-- ==== Sys2Proof/Machine/Bus.lean ====
section
/-! DEFINITION. The column bus controller (7.1 to 7.6), the hold (7.8) and dormancy (11.5): how an attempt ends, how an
operation fails, probing and enumeration, polling, broadcasts, and what uses the bus next. -/

namespace Sys2Proof.Machine

open Sys2Proof.Wire

/-- The columns in address order. -/
def allCols : List Col := List.finRange 12

/-! ### The bus -/

/-- What is on the bus. -/
def setUse (u : BusUse) (s : State) : State := { s with bus := { s.bus with use := u } }

/-- The operation that keeps the bus between two attempts. -/
def setRetry (r : Option Retry) (s : State) : State := { s with bus := { s.bus with retry := r } }

/-- The attempt on the bus, if any. -/
def attempt? (s : State) : Option Exchange :=
  match s.bus.use with
  | .attempt x => some x
  | _ => none

/-- The operations queued, held in the overflow, on the bus or between two attempts. -/
def allOps (s : State) : List Op :=
  s.bus.queue ++ s.bus.overflow ++ ((attempt? s).map Exchange.op).toList
    ++ (s.bus.retry.map (fun r => r.exchange.op)).toList

/-- The columns are changed one by one. -/
def modColumns (f : Col → ColumnEntry → ColumnEntry) (s : State) : State :=
  allCols.foldl (fun s c => modColumn c (f c) s) s

/-- A PULSE failed: the grant is returned and the arbiter looks over its list. A COLUMN_BUSY failure raises the
release attempts of a compartment whose request rejoins; other failures and a recalled PULSE do not (R144, R148). -/
def returnGrant (n : CompNo) (busyFailure : Bool) (s : State) : State :=
  let rejoins := isCommitted n s && !isWaiting n s
  let s := takeBack n s
  let s := if busyFailure && rejoins then onComp n (modComp n (fun c => { c with attempts := raiseAttempts c.attempts })) s else s
  lookOver s

/-! ### Columns lost (R127, R133) -/

/-- The compartment of a PULSE. -/
def pulseComp : Op → Option CompNo
  | .pulse n _ _ _ => some n
  | _ => none

/-- The operation of a column that leaves the queue when it becomes ABSENT is dealt with by its kind (R127). -/
def disposeOp (op : Op) (s : State) : State :=
  match op with
  | .relay _ _ _ _ _ => answerRelay .columnDown op s
  | .traceRead n _ => traceOwed n s
  | .pulse n _ _ _ => takeBack n s
  | _ => s

/-- The operation leaves the queue when its column becomes ABSENT: every kind addressed to it but PROBE (R127). -/
def leavesWith (c : Col) (op : Op) : Bool := opColumn op == some c && !isProbe op

/-- The column's poll is over: its poll-due marker is cleared, and the wake round no longer waits for it (R134,
R211). -/
def pollOver (c : Col) (s : State) : State :=
  let s := modColumn c (fun e => { e with pollDue := false }) s
  { s with dormancy := { s.dormancy with wakeRound := s.dormancy.wakeRound.map (fun l => l.filter (fun d => d != c)) } }

/-- A column PRESENT or ASLEEP becomes ABSENT: COLUMN(ABSENT), its operations dealt with, the door supervisor told;
`failed` is the operation that found it (R127). It is dealt with first, then the queue and the overflow in their order
(DESIGN CHOICE, assumption log 62). -/
def columnAbsent (c : Col) (failed : Option Op) (s : State) : State :=
  let s := modColumn c (fun e => { e with state := .absent }) s
  let s := columnAway c (raiseAbsent c s)
  let gone := failed.toList ++ (s.bus.queue ++ s.bus.overflow).filter (leavesWith c)
  let s := gone.foldl (fun s op => disposeOp op s) (dropOps (leavesWith c) s)
  let s := { s with bus := { s.bus with returning := s.bus.returning.filter (fun d => d != c) } }
  lookOver (pollOver c s)
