-- ==== Sys2Proof/Machine/Reports.lean ====
section
/-! DEFINITION. The fields of the replies that report an entry (R21, R49, R107, R163, R199, R202, R203) and the bodies
of notices (R217), coded as R213 states. -/

namespace Sys2Proof.Machine

open Sys2Proof.Wire

/-! ### Reports -/

/-- A code value with its first six digits blanked: the value of its last two digits, in the four octets of a code value
(R49, R199) (DESIGN CHOICE, assumption log 37). -/
def blanked (code : CodeValue) : List Byte := oct4 (BitVec.ofNat 32 (code.toNat % 100))

/-- The service status: IN_SERVICE 00h, NOT_IN_SERVICE 01h, NOT_FITTED 02h (R21). -/
def serviceStatus (st : CompState) : Byte :=
  match st with
  | .vacant | .held | .loading | .loaded | .releasing | .sweeping => 0x00
  | .barred | .maint => 0x01
  | .unfitted => 0x02

/-- The parcel reference of a compartment's linked record, as it reads: its check byte is not verified (R21) (DESIGN
CHOICE, assumption log 57). -/
def linkedRef (n : CompNo) (s : State) : Option Reference :=
  (s.comps[n].link.bind (fun k => parcelAt k s)).map Parcel.ref

/-- The compartment report; a terminal gets the reference absent (R21) (DEDUCED, assumption log 22). -/
def compartmentReport (n : CompNo) (office : Bool) (s : State) : List Byte :=
  let c := s.comps[n]
  num1 n.val ++ placeOctets c.place ++ [classCode c.cls, compStateCode c.state]
    ++ optional (fun k => [causeCode k]) c.cause
    ++ [phaseCode c.phase, doorCode c.door, occupancyCode c.occ] ++ flag c.pendingBar ++ flag c.suspect
    ++ optional oct4 (if office then linkedRef n s else none) ++ [serviceStatus c.state] ++ flag s.checker.flag

/-- The blanked code of the credential that names a slot (R49). -/
def recordCode (k : Slot) (s : State) : Option CodeValue :=
  (credentialOf k s).bind (fun w => s.creds.ways[w].map Credential.code)

/-- The fields of a record in the order of R41, but its check byte. -/
def recordFields (p : Parcel) : List Byte :=
  oct4 p.ref ++ [kindCode p.kind, parcelStateCode p.state, classCode p.cls] ++ flag p.upsize ++ num1 p.plan.val
    ++ num3 p.prepaid ++ num1 p.route.val ++ optional (fun n : CompNo => num1 n.val) p.comp
    ++ optional oct4 p.arrival ++ optional quoteOctets p.quote ++ num3 p.tendered ++ num3 p.change ++ flag p.suspect

/-- The record report from OFFICE (R49) (DEDUCED, assumption log 22). -/
def recordReport (k : Slot) (p : Parcel) (s : State) : List Byte :=
  num2 k.val ++ recordFields p ++ optional blanked (recordCode k s) ++ flag s.checker.flag

/-- The record report from a terminal: state, compartment, owed and window end, tendered total, integrity flag (R49)
(DEDUCED, assumption log 22); owed and window end stand together behind one presence octet (DESIGN CHOICE, assumption log
42). -/
def terminalReport (p : Parcel) (s : State) : List Byte :=
  [parcelStateCode p.state] ++ optional (fun n : CompNo => num1 n.val) p.comp
    ++ optional (fun q : Quote => num3 q.owed ++ oct4 q.endMinute ++ num1 q.endSecond.val) p.quote
    ++ num3 p.tendered ++ flag s.checker.flag

/-- A plan as READ reports it (R65). -/
def planEntry (p : Plan) : List Byte :=
  num2 p.free ++ num2 p.block ++ p.rates.toList.flatMap num3 ++ p.caps.toList.flatMap (optional num3)
    ++ flag p.peak ++ num2 p.expiry ++ num2 p.window

/-- A peak window as READ reports it (R67). -/
def peakEntry (w : PeakWindow) : List Byte := num2 w.first ++ num2 w.last ++ num2 w.multiplier

/-- A compartment entry as READ reports it: every field but the check byte, the link as a slot (R199) (DEDUCED,
assumption log 22). -/
def mapEntry (n : CompNo) (s : State) : List Byte :=
  let c := s.comps[n]
  num1 n.val ++ placeOctets c.place
    ++ [classCode c.cls, compStateCode c.state, phaseCode c.phase, doorCode c.door, occupancyCode c.occ]
    ++ optional (fun k : Slot => num2 k.val) c.link ++ optional (fun k => [causeCode k]) c.cause ++ flag c.pendingBar
    ++ num1 c.attempts.val ++ flag c.suspect

/-- A counter as the link carries it. -/
def counterOctets (set : Vector (BitVec 16) 62) (i : Fin 62) : List Byte := oct2 set[i]

/-- The relay permissions of a column: LAMP, TEXT, CHIME (R122). -/
def permissionOctets (p : RelayPermissions) : List Byte := flag p.lamp ++ flag p.text ++ flag p.chime

/-- A column entry as READ reports it (R122). -/
def columnEntryOctets (c : Col) (s : State) : List Byte :=
  let e := s.bus.columns[c]
  [columnStateCode e.state] ++ num2 e.count.val ++ permissionOctets (cfg s).relay[c]
    ++ [Counter.noAnswer c, .busy c, .stall c, .wake c].flatMap (fun k => counterOctets s.counters.live (counterIndex k))

/-- A parcel slot as READ reports it: 00h when FREE, else 01h and the record report (R199). -/
def parcelEntry (k : Slot) (s : State) : List Byte :=
  optional (fun p => recordReport k p s) (parcelAt k s)

/-- A credential as READ reports it: its kind, its blanked code and the fields of its kind (R199). -/
def credentialOctets (c : Credential) : List Byte :=
  match c.kind with
  | .pickup k => 0x00#8 :: blanked c.code ++ num2 k.val
  | .returnAuth k => 0x01#8 :: blanked c.code ++ num2 k.val
  | .courier i => 0x02#8 :: blanked c.code ++ num1 i.number.val ++ num1 i.route.val ++ flag i.deposit ++ flag i.sweep

/-- A credential way as READ reports it: 00h when free (R199). -/
def credentialEntry (w : Way) (s : State) : List Byte := optional credentialOctets s.creds.ways[w]

/-- A compartment's number, its state and its column's state (R107); one that a check failure has left without a place has
no column, reported UNKNOWN (DESIGN CHOICE, assumption log 43). -/
def standingOctets (s : State) (n : CompNo) : List Byte :=
  let col := match columnOf n s with
    | some c => s.bus.columns[c].state
    | none => .unknown
  num1 n.val ++ [compStateCode s.comps[n].state, columnStateCode col]

/-- A return-queue entry as READ reports it (R107); the compartment's part stands behind a presence octet, 00h alone for
a record without compartment (DESIGN CHOICE, assumption log 34). -/
def queueEntry (k : Slot) (p : Parcel) (s : State) : List Byte :=
  num2 k.val ++ oct4 p.ref ++ [kindCode p.kind] ++ num1 p.route.val ++ [parcelStateCode p.state]
    ++ optional (standingOctets s) p.comp

/-- The octet of a pulse end, its place in the list of R151: none 00h, ELAPSED 01h, CUT 02h (R151, R213). -/
def pulseEndOctet (e : PulseEnd) : Byte :=
  match e with
  | .none => 0x00
  | .elapsed => 0x01
  | .cut => 0x02

/-- A last trace as MAINT TRACE reports it; the edges behind their number (R163) (DEDUCED, assumption log 22). -/
def traceReport (l : LastTrace) : List Byte :=
  num1 l.comp.val ++ num1 l.pos.val ++ [pulseEndOctet l.pulseEnd] ++ num1 l.edges.length
    ++ l.edges.flatMap (fun e => num2 e.offset.toNat ++ [edgeCode e.dir]) ++ flag l.failed
    ++ [traceClassCode l.cls] ++ oct4 l.minute

/-- The eighteen fields of the configuration record, in the order of its table (R201). -/
def configFields (c : ConfigRecord) : List (List Byte) :=
  [num2 c.inactivity, num2 c.depositOpen, num2 c.releaseOpen, num2 c.reopen, flag c.expiryScan, num2 c.pollInterval,
    num2 c.wakeSettle, num2 c.pulseBudget, num2 c.pulseLength, num2 c.confirm, num2 c.ajar, num2 c.windowMin,
    num2 c.windowMax, num2 c.silence, flag c.scrubber, num2 c.idle, c.relay.toList.flatMap permissionOctets, flag c.hold]

/-- The fields of a CONFIG SET reply: each stored value and its mark (R202, R216) (DEDUCED, assumption log 22). -/
def configSetReport (c : ConfigRecord) (badFields : List Nat) : List Byte :=
  ((configFields c).zipIdx).flatMap (fun f => f.1 ++ flag (badFields.contains f.2))

/-- The reset-cause record (R208). -/
def resetCauseOctets (r : ResetCause) : List Byte := startCode r.last :: num2 r.warm.val ++ num2 r.engine.val

/-- The fields of a CONFIG GET reply (R203) (DEDUCED, assumption log 22). -/
def configGetReport (s : State) : List Byte :=
  (configFields (cfg s)).flatten ++ oct4 s.time.minute ++ num1 s.time.seconds.val ++ flag s.time.clockSet
    ++ flag s.checker.flag ++ flag s.lines.hold ++ flag (holdActive s) ++ [dormancyCode s.dormancy.state]
    ++ resetCauseOctets s.mgmt.resetCause ++ num2 s.checker.cursor.val

/-! ### Notices (R217) -/

/-- The octet of a deposit outcome. -/
def depositOutcomeCode : DepositOutcome → Byte
  | .stored => 0
  | .abandoned => 1
  | .notOpened => 2
  | .lockFault => 3
  | .barred => 4
  | .integrity => 5

/-- The octet of a collection outcome. -/
def collectOutcomeCode : CollectOutcome → Byte
  | .taken => 0
  | .untaken => 1
  | .notOpened => 2
  | .lockFault => 3
  | .barred => 4

/-- The octet of a sweep's end cause. -/
def sweepEndCode : SweepEnd → Byte
  | .tail => 0
  | .stop => 1
  | .signOff => 2
  | .hold => 3

/-- The octet of what a LINK notice says. -/
def linkNewsCode : LinkNews → Byte
  | .up => 0
  | .start .cold => 1
  | .start .warm => 2
  | .start .engine => 3

/-- The detail of a notice after its markers. -/
def noticeDetail : NoticeBody → List Byte
  | .tamper n .loadedOpened => [n, 0x00]
  | .tamper n .vacantOpened => [n, 0x01]
  | .integrity .compartment i => 0x00#8 :: oct2 i
  | .integrity .parcel i => 0x01#8 :: oct2 i
  | .integrity .credential i => 0x02#8 :: oct2 i
  | .lockFault n cls ref => n :: traceClassCode cls :: oct4 ref
  | .column a .absent => [a, 0x00]
  | .column a .returned => [a, 0x01]
  | .column a .mapMismatch => [a, 0x02]
  | .doorAjar n sec => n :: oct2 sec
  | .hold on .line => flag on ++ [0x00]
  | .hold on .office => flag on ++ [0x01]
  | .deposit ref n o arrival => oct4 ref ++ [n, depositOutcomeCode o] ++ optional oct4 arrival
  | .collected ref n o => oct4 ref ++ [n, collectOutcomeCode o]
  | .ret ref .queued => oct4 ref ++ [0x00]
  | .ret ref .swept => oct4 ref ++ [0x01]
  | .sweepEnd courier route taken skipped failed cause =>
    num1 courier.val ++ num1 route.val ++ oct2 taken ++ oct2 skipped ++ oct2 failed ++ [sweepEndCode cause]
  | .link news => [linkNewsCode news]
  | .drill step => [step]

/-- The markers octet: more 01h, drill 02h, sensor 04h, added together. -/
def markerOctet (d : Detail) : Byte :=
  (if d.more then 0x01#8 else 0) + (if d.drill then 0x02#8 else 0) + (if d.sensor then 0x04#8 else 0)

/-- The body of a notice: the class as its priority, the markers, the detail. -/
def noticeBody (d : Detail) : List Byte :=
  num1 (classIndex (bodyClass d.body)).val ++ markerOctet d :: noticeDetail d.body

/-- The frame of a notice: tag 0, origin 0Fh (R213). -/
def noticeFrame (d : Detail) : List Byte := frame classNotice 0x00 originOffice (noticeBody d)

/-- The frame of a reply: the tag and origin of its request (R213). -/
def replyFrame (r : Reply) : List Byte := frame classReply r.tag r.origin r.body

end Sys2Proof.Machine
end

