-- ==== Sys2Proof/Machine/Operands.lean ====
section
/-! DEFINITION. The operand forms of the requests: an octet or a number as carried, read as the index, the enumerated
value or the amount it stands for, or out of range (R213, R218); and who may send a request. -/

namespace Sys2Proof.Machine

/-- A request that comes from OFFICE alone is refused NOT_PERMITTED from a terminal (chapter 11) (DEDUCED, assumption
log 20). -/
def fromOffice (h : Header) (f : State → State) (s : State) : State :=
  match h.origin with
  | .office => f s
  | .terminal _ => refuse h .notPermitted s

/-- A request that comes from a terminal is refused NOT_PERMITTED from OFFICE (DEDUCED, assumption log 20). -/
def fromTerminal (h : Header) (f : Term → State → State) (s : State) : State :=
  match h.origin with
  | .terminal t => f t s
  | .office => refuse h .notPermitted s

/-- A number below a bound. -/
def below? (bound n : Nat) : Option (Fin bound) := if h : n < bound then some ⟨n, h⟩ else none

/-- A compartment number, 0 to 239. -/
def comp? (b : Byte) : Option CompNo := below? 240 b.toNat

/-- A column address, 1 to 12. -/
def col? (b : Byte) : Option Col := if b.toNat = 0 then none else below? 12 (b.toNat - 1)

/-- A position, 0 to 19. -/
def pos? (b : Byte) : Option Pos := below? 20 b.toNat

/-- A plan, 0 to 7. -/
def plan? (b : Byte) : Option PlanNo := below? 8 b.toNat

/-- A route, 0 to 31. -/
def route? (b : Byte) : Option Route := below? 32 b.toNat

/-- A courier number, 0 to 31. -/
def courier? (b : Byte) : Option CourierNo := below? 32 b.toNat

/-- A parcel slot, 0 to 383. -/
def slot? (w : BitVec 16) : Option Slot := below? 384 w.toNat

/-- Seconds within the minute, 0 to 59. -/
def seconds? (b : Byte) : Option (Fin 60) := below? 60 b.toNat

/-- A code value is in range (00_scope.md, Codes) (DEDUCED, assumption log 20). -/
def codeInRange (code : CodeValue) : Bool := code.toNat ≤ Config.maxCode

/-- An amount is in range (00_scope.md, Amounts). -/
def amountInRange (a : BitVec 24) : Bool := a.toNat ≤ Config.maxAmount

/-- A request names a compartment: out of range it is refused BAD_FIELD (DEDUCED, assumption log 20). -/
def namingComp (h : Header) (b : Byte) (f : CompNo → State → State) (s : State) : State :=
  match comp? b with
  | some n => f n s
  | none => refuse h .badField s

/-- The compartment manager reads an entry to take a request: a damaged one is handed to the record checker and the
request refused INTEGRITY (R1, R193) (DEDUCED, assumption log 21). -/
def readingComp (h : Header) (n : CompNo) (f : State → State) (s : State) : State :=
  if compGood n s then f s else refuse h .integrity (compartmentFailure n s)

/-- The live record that carries a reference, if any; where damage to a reference makes two live records carry it, the one
in the lowest slot (R41) (DESIGN CHOICE, assumption log 36). -/
def recordOf (ref : Reference) (s : State) : Option Slot :=
  (List.finRange 384).find? fun k =>
    match parcelAt k s with
    | some p => p.ref == ref
    | none => false

/-- The parcel store reads a record to take a request: a damaged one is quarantined and the request refused INTEGRITY
(R41, R192) (DEDUCED, assumption log 21). -/
def readingRecord (h : Header) (k : Slot) (f : State → State) (s : State) : State :=
  if parcelGood k s then f s else refuse h .integrity (quarantine k s)

/-- A request names a parcel reference: with no live record it is refused NO_MATCH; the record found is read
(DEDUCED, assumption log 21). -/
def namingRecord (h : Header) (ref : Reference) (f : Slot → Parcel → State → State) (s : State) : State :=
  match recordOf ref s with
  | none => refuse h .noMatch s
  | some k =>
    readingRecord h k (fun s =>
      match parcelAt k s with
      | some p => f k p s
      | none => refuse h .noMatch s) s

end Sys2Proof.Machine
end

+---+

## [Problem to solve]
Write out exactly the lines above between the line with "allCols.foldl (fun s" and the line with "def returnGrant (n", inclusive, and nothing beyond them.

## [Response to the exercise]
  allCols.foldl (fun s c => modColumn c (f c) s) s

/-- A PULSE failed: the grant is returned and the arbiter looks over its list. A COLUMN_BUSY failure raises the
release attempts of a compartment whose request rejoins; other failures and a recalled PULSE do not (R144, R148). -/
def returnGrant (n : CompNo) (busyFailure : Bool) (s : State) : State :=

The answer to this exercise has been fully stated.